EXTRACTED INFORMATION:

_____

-- ==== Sys2Proof/Machine/StateStep.lean ====
section
/-! DEFINITION. State of the step scheduler: parts, homes' records, submitted steps, regulators and
semaphores (chapter "Steps, commit and pre-emption"). -/
namespace Sys2Proof.Machine

/-- One session of a part, on this controller. -/
structure PartEntry where
  handle : Nat
  step : Nat
  homeEpoch : Nat
  /-- how the entry ended here: status and detail -/
  ended : Option (Status × Nat) := none
  /-- the session's part has its step slots and runs (R257) -/
  started : Bool := false
  /-- orders 7 to 12 and the hatch have passed the entry (R255, R291) -/
  admitted : Bool := false
  /-- reported killed, waiting for the home's STP_ABORT (R271) -/
  killed : Bool := false
  /-- the attempt the session runs in (R272) -/
  attempt : Nat := 0
  /-- step-buffer KiB held of the partition's reserve and of the shared pool -/
  ownKib : Nat := 0
  sharedKib : Nat := 0
  /-- prepared here, pending its prepare copy's acknowledgement -/
  prepWait : Bool := false
  prepared : Bool := false
  queries : Nat := 0
  committed : Bool := false
  /-- objects the step holds from routing to commit or kill (R143) -/
  pins : List Nat := []
  /-- tokens this session appends in the step -/
  tokens : Nat := 1
  /-- headroom held for the entry (R295) -/
  headroom : Headroom := {}
  /-- state-space inputs received in the attempt, by layer and token: x, B, delta as received (R486) -/
  ssmIn : List (Nat × Nat × List Nat) := []
  deriving DecidableEq, Repr

/-- What the home records of one session of a descriptor (R264, R266, R272). -/
structure HomeEntry where
  preparedBy : List Nat := []
  tokenFixed : Bool := false
  noteAcked : Bool := false
  mirrorSent : Bool := false
  decided : Bool := false
  acked : List Nat := []
  behind : List Nat := []
  /-- mirror or participants answered on: status and detail of the session's end -/
  ended : Option (Status × Nat) := none
  /-- taken over by another home: no STP_DONE entry (R269) -/
  resubmitted : Bool := false
  deriving DecidableEq, Repr

/-- The part of a step descriptor on this controller (R255 to R258), and, where this controller is the
home, the home's record of it. -/
structure StepPart where
  stepRef : Nat
  submitter : Nat
  home : Nat
  cls : Nat
  first : Nat
  last : Nat
  context : Nat
  tokens : Nat
  block : Bool
  noRerun : Bool
  attempt : Nat := 0
  entries : List PartEntry := []
  homeRec : List HomeEntry := []
  participants : List Nat := []
  senders : List Nat := []
  /-- submitted by this home itself: step 0 or a resume step (R93) -/
  own : Bool := false
  /-- arrival order and start order -/
  arrival : Nat := 0
  startOrder : Nat := 0
  preempts : Nat := 0
  /-- a kill without re-run has been ordered by STEP_KILL -/
  noMore : Bool := false
  /-- STP_DONE sent -/
  reported : Bool := false
  islandKilled : Option Nat := none
  /-- preparation of C0 parts outside the envelope (R304) -/
  outside : Bool := false
  /-- step residency so far and the arrival of the last logits (R297) -/
  residency : Nat := 0
  logitsAt : Option Nat := none
  /-- arrival of the last ATN_QKV by layer (R297) -/
  layerIn : Tbl Nat := []
  deriving DecidableEq, Repr

/-- A step this controller submitted (R275): the descriptor, the step references in use with the original indices of
their entries (R269), results by original index. -/
structure Submitted where
  sub : Sub
  resultAddr : Nat
  desc : StepDesc
  refs : List (Nat × List Nat)
  attempts : Nat := 1
  results : List (Nat × Status × Nat) := []
  deriving DecidableEq, Repr

/-- The holder of a semaphore (R281), with the class it acquired at. -/
structure SemHolder where
  dev : Nat
  ctx : Nat
  cls : Nat
  deriving DecidableEq, Repr

/-- A waiter of a semaphore: the host's command, or a remote device's request tag. -/
structure SemWaiter where
  dev : Nat
  ctx : Nat
  cls : Nat
  sub : Sub
  since : Nat
  deriving DecidableEq, Repr

/-- The abandonment mark of R285: cause, holder's context and device. -/
structure SemMark where
  cause : Nat
  ctx : Nat
  dev : Nat
  deriving DecidableEq, Repr

/-- A hardware semaphore (R281). `inherit` is the class that the holder's context inherits (R284). -/
structure Sem where
  holder : Option SemHolder := none
  mark : Option SemMark := none
  waiters : List SemWaiter := []
  inherit : Option Nat := none
  /-- waiters passed the semaphore, their completion due as SEM_GRANT -/
  granted : List (SemWaiter × Option SemMark) := []
  deriving DecidableEq, Repr

/-- A seal record on a mirror (R264), or a seal note. -/
structure SealRec where
  handle : Nat
  stepRef : Nat
  idx : Nat
  attempt : Nat
  step : Nat
  token : Nat
  note : Bool
  deriving DecidableEq, Repr

/-- The step scheduler. -/
structure Steps where
  parts : List StepPart := []
  nextArrival : Nat := 0
  nextStart : Nat := 0
  nextSeq : Nat := 0
  submitted : List Submitted := []
  sems : Tbl Sem := []
  /-- regulator bucket levels in bytes, by 3p + r -/
  buckets : List (Nat × Int) := []
  /-- step starts held by a fast recomposition or a save (R86, R543) -/
  paused : Bool := false
  /-- sessions whose layers are restored here after a TIER_FAULT answer to SEAL (R265), with the step -/
  behind : List (Nat × Nat) := []
  /-- what a participant committed: step reference, entry index, handle (R265: every repetition of a SEAL has the same answer) -/
  sealed : List (Nat × Nat × Nat) := []
  /-- sessions whose step 0 or resume step their home submits again after a warm start, once its hosts can be reached -/
  again : List Nat := []
  deriving DecidableEq, Repr

end Sys2Proof.Machine
end

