-- ==== Sys2Proof/Machine/Send.lean ====
section
/-! DEFINITION. Sending one message to several devices. -/
namespace Sys2Proof.Machine

/-- Send one message to each of a list of devices. -/
def sendEach (s : State) (dests : List Nat) (m : Msg) : State := dests.foldl (fun s d => sendMsg s d m) s

end Sys2Proof.Machine
end

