-- ==== Sys2Proof/Machine/TokenFns.lean ====
section
/-! DEFINITION. The functions of the token services: table images, tokenizer, sampler, detokenizer (chapter
"Tokens, sampling and embeddings"). -/
namespace Sys2Proof.Machine

/-! ### Tokenizing (R353, R354) -/

/-- Whether byte string `p` begins with the bytes of `t`. -/
def isPrefix : List Nat → List Nat → Bool
  | [], _ => true
  | _ :: _, [] => false
  | a :: t, b :: p => a = b && isPrefix t p

/-- The longest matchable token at the head of the input, with its length: (token, length). Special tokens are
never matched; strings are unique among the others (R352). -/
def longestToken (v : Vocab) (p : List Nat) : Option (Nat × Nat) :=
  (v.strings.zip v.special).zipIdx.foldl (fun best x =>
    let str := x.1.1
    if x.1.2 || str.isEmpty || decide (64 < str.length) || !isPrefix str p then best
    else match best with
      | some (_, len) => if len < str.length then some (x.2, str.length) else best
      | none => some (x.2, str.length)) none

/-- Greedy longest-match tokenizing (R353); `fuel` bounds the tokens by the bytes. -/
def tokenizeGo (v : Vocab) : Nat → List Nat → List Nat
  | 0, _ => []
  | f + 1, p =>
    match p with
    | [] => []
    | _ :: rest =>
      match longestToken v p with
      | some (t, len) => t :: tokenizeGo v f (p.drop len)
      | none => tokenizeGo v f rest

/-- The tokens of a byte string. -/
def tokenize (v : Vocab) (p : List Nat) : List Nat := tokenizeGo v p.length p

/-- A UTF-8 continuation byte. -/
def isCont (b : Nat) : Bool := b / 64 = 2

/-- The head length h of R354. -/
def headCut (data : List Nat) (head : Nat) : Nat :=
  match (List.range 4).find? fun k => !isCont (data.getD (head - k) 0) with
  | some k => head - k
  | none => head

/-- The tail start s of R354. -/
def tailCut (data : List Nat) (len tail : Nat) : Nat :=
  match (List.range 4).find? fun k => !isCont (data.getD (len - tail + k) 0) with
  | some k => len - tail + k
  | none => len - tail

/-- The length limit of a text input. -/
def textLimit : Nat := 1048576

/-- The tokens of a text input, cut by the head-and-tail rule where it is over the limit (R354). -/
def tokenizeText (v : Vocab) (head tail inLen : Nat) (data : List Nat) : List Nat :=
  if inLen ≤ textLimit then tokenize v (data.take inLen)
  else
    let h := headCut data head
    let s := tailCut data inLen tail
    tokenize v (data.take h) ++ [v.marker] ++ tokenize v ((data.take inLen).drop s)

/-! ### Sampling (R360 to R362) -/

/-- A logit as the sampler sees it: NaN and −∞ are none, +∞ is the largest finite value. -/
def logitOf (e : Elem) : Option Dyadic :=
  match e with
  | .fin d => some d
  | .inf true => none
  | .inf false => some fltMax
  | .nan => none

/-- Decode a logit pattern: format 0 BF16, 1 FP16, 2 binary32. -/
def decodeLogit (fmt bits : Nat) : Elem :=
  if fmt = 2 then decode32 bits else decode16 (fmt = 1) bits

/-- The distinct elements of a list, first occurrences in order. -/
def distinct (l : List Nat) : List Nat := l.foldl (fun acc a => if acc.contains a then acc else acc ++ [a]) []

/-- Apply the repetition penalty to one logit. -/
def penalise (pen : Nat) (d : Dyadic) : Dyadic :=
  if 0 < d.m then sat32 (d.m * 4096) pen d.e else sat32 (d.m * pen) 4096 d.e

/-- Index of the greatest logit, the lowest ID on a tie. -/
def argmaxGo : List (Option Dyadic) → Nat → Option (Nat × Dyadic) → Option (Nat × Dyadic)
  | [], _, best => best
  | none :: t, i, best => argmaxGo t (i + 1) best
  | some d :: t, i, best =>
    match best with
    | some (j, b) => argmaxGo t (i + 1) (if dLt b d then some (i, d) else some (j, b))
    | none => argmaxGo t (i + 1) (some (i, d))

/-- `keep_largest`: the `n` greatest logits stay, ties keep the lower ID, the others become −∞. -/
def keepLargest (l : List (Option Dyadic)) (n : Nat) : List (Option Dyadic) :=
  let ranked := sortBy (fun a b => dLt b.1 a.1) (l.zipIdx.filterMap fun x => x.1.map fun d => (d, x.2))
  let keep := (ranked.take n).map (·.2)
  l.zipIdx.map fun x => if keep.contains x.2 then x.1 else none

/-- The cut of R360; 0 means no cut. -/
def cutOf (topK topP : Nat) : Nat :=
  if topP = 0 then topK else if 1 ≤ topK ∧ topK ≤ 1024 then topK else 1024

/-- The shortest leading run whose sum reaches the threshold. -/
def nucleusRun : List (Nat × Nat) → Nat → Nat → List Nat
  | [], _, _ => []
  | (w, i) :: t, acc, thr => i :: (if thr ≤ acc + w then [] else nucleusRun t (acc + w) thr)

/-- `keep_nucleus`. -/
def keepNucleus (w : List Nat) (thr : Nat) : List Nat :=
  let ranked := sortBy (fun a b => decide (b.1 < a.1)) (w.zipIdx.filter fun x => decide (0 < x.1))
  let keep := nucleusRun ranked 0 thr
  w.zipIdx.map fun x => if keep.contains x.2 then x.1 else 0

/-- LOG2E of R360: the binary32 0x3FB8_AA3B. -/
def log2e : Dyadic := ⟨12102203, -23⟩

/-- The weight of a logit against the maximum. -/
def weightOf (mx : Dyadic) (minP : Nat) (l : Option Dyadic) : Nat :=
  match l with
  | none => 0
  | some d =>
    match rnd32 (dSub d mx) with
    | .over _ => 0
    | .fin x =>
      match rnd32 (dMul x log2e) with
      | .over _ => 0
      | .fin t =>
        if dLt t (dInt (-32)) then 0
        else
          let r := exp2Fixed t
          let w := (roundRat 64 0 r.m.natAbs 1 (r.e + 31)).1
          if minP ≠ 0 ∧ w < minP * 2 ^ 15 then 0 else w
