/-- The first `n` slots of a head. -/
def readSlots (s : State) (o : Obj) (h n : Nat) : List Slot := (List.range n).map fun t => ⟨readVec s o 0 h t, readVec s o 1 h t⟩

/-- Slots of crate `c` that a head of the attempt may read: the committed ones and its own pending ones. -/
def visibleSlots (s : State) (x : Session) (ref layer h c : Nat) : Nat := Nat.min 64 (x.length + seenKv s ref x.handle layer h - 64 * c)

/-- The views of a head's visited crates. -/
def viewsOf (s : State) (x : Session) (ref layer h : Nat) (cs : List Nat) : List View :=
  cs.filterMap fun c => ((mapped s (hKey x.handle) .crate layer c).bind (objOf s)).map fun o =>
    ⟨c, o.nbu, readSlots s o h (visibleSlots s x ref layer h c)⟩

/-! ### Selection (R180 to R182) -/

/-- Crates a message always keeps. -/
def alwaysKept (p : Params) (q : AtnQkv) : List Nat :=
  let t := (q.pos + msgTokens q - 1) / 64
  (List.range (t + 1)).filter fun c => c = 0 || decide (t < c + windowOf p) || decide (q.pos / 64 ≤ c)

/-- The centroid of a crate and head as the strip page holds it. -/
def stripCentroid (s : State) (x : Session) (layer c h : Nat) : List Elt :=
  match (mapped s (hKey x.handle) .strip layer (c / 64)).bind (objOf s) with
  | none => []
  | some o =>
    let off := (c % 64 * o.heads + h) * o.dim
    ((List.range (o.dim / 16)).map fun j =>
      let g := unpackGroup false (readObj s o (off + 16 * j) 16)
      (List.range 16).map (groupElt g)).flatten

/-- The crates selected for a KV head of a message. -/
def selectHead (s : State) (x : Session) (p : Params) (q : AtnQkv) (k : Nat) : List Nat :=
  let kept := alwaysKept p q
  let cand := (layerCrates s (hKey x.handle) q.layer).filter fun c =>
    !kept.contains c.1 && (match objOf s c.2 with | some o => decide (0 < o.valid) | none => false)
  let qs := ((List.range (msgTokens q)).map fun t => (List.range p.group).map fun g => qPrime p q t (k * p.group + g)).flatten
  let scored := cand.map fun c => (c.1, scoreOf qs (stripCentroid s x q.layer c.1 (q.kvFirst + k)))
  if cand.length ≤ kSelOf p then cand.map (·.1) else selectBest (kSelOf p) scored

/-- Record the selection of a message's heads for the step in flight. -/
def recordSelection (s : State) (x : Session) (p : Params) (q : AtnQkv) : State :=
  let key := selKey (hKey x.handle) q.layer
  let old := tget (List.replicate p.kvHeads []) s.atn.newSel key
  let new := (List.range (kvHeadsOf q).length).foldl (fun l k => modAt (fun _ => selectHead s x p q k) (q.kvFirst + k) l) old
  { s with atn := { s.atn with newSel := tset s.atn.newSel key new } }

/-- Crates visited for a KV head of a message, ascending (R172, R182). -/
def visitedCrates (s : State) (x : Session) (p : Params) (q : AtnQkv) (h : Nat) : List Nat :=
  let tail := (q.pos + msgTokens q - 1) / 64
  if isSelective s x (layerEntry p q.layer) then
    let sel := (tget [] s.atn.newSel (selKey (hKey x.handle) q.layer)).getD h []
    (List.range (tail + 1)).filter fun c => (alwaysKept p q).contains c || sel.contains c
  else List.range (tail + 1)

/-- Objects of a message's first stage: what it appends to, strip pages or every crate, and the slab. -/
def stageOne (s : State) (x : Session) (p : Params) (q : AtnQkv) : List Nat :=
  let hk := hKey x.handle
  let tail := (q.pos + msgTokens q - 1) / 64
  let sel := isSelective s x (layerEntry p q.layer)
  let crates := if !q.attn then [] else
    (List.range (tail + 1)).filterMap fun c => if sel && decide (c < q.pos / 64) then none else mapped s hk .crate q.layer c
  let strips := if q.attn && sel then (List.range (tail / 64 + 1)).filterMap fun k => mapped s hk .strip q.layer k else []
  let slab := if q.ssm then (mapped s hk .slab q.layer 0).toList else []
  crates ++ strips ++ slab

/-- Objects of the second stage: the crates that some head visits. -/
def stageTwo (s : State) (x : Session) (p : Params) (q : AtnQkv) : List Nat :=
  let cs := ((kvHeadsOf q).map fun h => visitedCrates s x p q h).flatten
  (cs.foldl (fun acc c => if acc.contains c then acc else acc ++ [c]) ([] : List Nat)).filterMap fun c => mapped s (hKey x.handle) .crate q.layer c

/-- Objects of a list that are not RESIDENT. -/
def notResident (s : State) (ids : List Nat) : List Nat :=
  ids.filter fun i => match objOf s i with | some o => o.state ≠ .resident | none => false

/-! ### Jobs of a message (R184, R215, R239, R240) -/

/-- A message runs on the tiles: BLOCK with tiles here (R192). -/
def onTiles (s : State) (q : AtnQkv) : Bool := q.block && hasCap s 0

/-- The NBU of a mapped object. -/
def nbuOf (s : State) (hk : Nat) (k : ObjKind) (layer i : Nat) : Nat := ((mapped s hk k layer i).bind (objOf s)).elim 0 (·.nbu)

/-- The NBU jobs of a message, as (NBU, entry, bytes). -/
def nbuJobs (s : State) (x : Session) (p : Params) (q : AtnQkv) : List (Nat × Nat × Nat) :=
  let hk := hKey x.handle
  let d := p.headDim
  let slot := 2 * (d / 16) * groupBytes x.bx16
  let app := if onTiles s q then [] else
    ((List.range (msgTokens q)).map fun t => (kvHeadsOf q).map fun _ => (nbuOf s hk .crate q.layer ((q.pos + t) / 64), 1, slot)).flatten
  let tail := (q.pos + msgTokens q - 1) / 64
  let score := if onTiles s q || !q.attn || !isSelective s x (layerEntry p q.layer) then [] else
    ((List.range (tail / 64 + 1)).map fun k => (kvHeadsOf q).map fun _ => (nbuOf s hk .strip q.layer k, 2, 64 * d)).flatten
  let part := if q.block then [] else
    ((kvHeadsOf q).map fun h => ((visitedCrates s x p q h).map fun c =>
      List.replicate (ceilDiv p.group 4) (nbuOf s hk .crate q.layer c, 0, 2 * sectionBytes x.bx16 d)).flatten).flatten
  let slab := match (mapped s hk .slab q.layer 0).bind (objOf s) with
    | some o => if q.ssm then (List.range o.span).map fun i => (o.nbu + i, 3, msgTokens q * o.size / o.span) else []
    | none => []
  app ++ score ++ part ++ slab

/-- Sub-blocks of a block message: (first token, tokens). -/
def subBlocks (q : AtnQkv) : List (Nat × Nat) := (List.range (ceilDiv (msgTokens q) 64)).map fun i => (64 * i, Nat.min 64 (msgTokens q - 64 * i))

_____

EXERCISE REQUIREMENTS: In the listing above, find the line containing "of devices. -/" and the line containing "sampler, detokenizer (chapter", then quote both, plus every line between them, exactly as written.

COMPLETED TASK:
/-- Send one message to each of a list of devices. -/
def sendEach (s : State) (dests : List Nat) (m : Msg) : State := dests.foldl (fun s d => sendMsg s d m) s

end Sys2Proof.Machine
end

-- ==== Sys2Proof/Machine/TokenFns.lean ====
section
/-! DEFINITION. The functions of the token services: table images, tokenizer, sampler, detokenizer (chapter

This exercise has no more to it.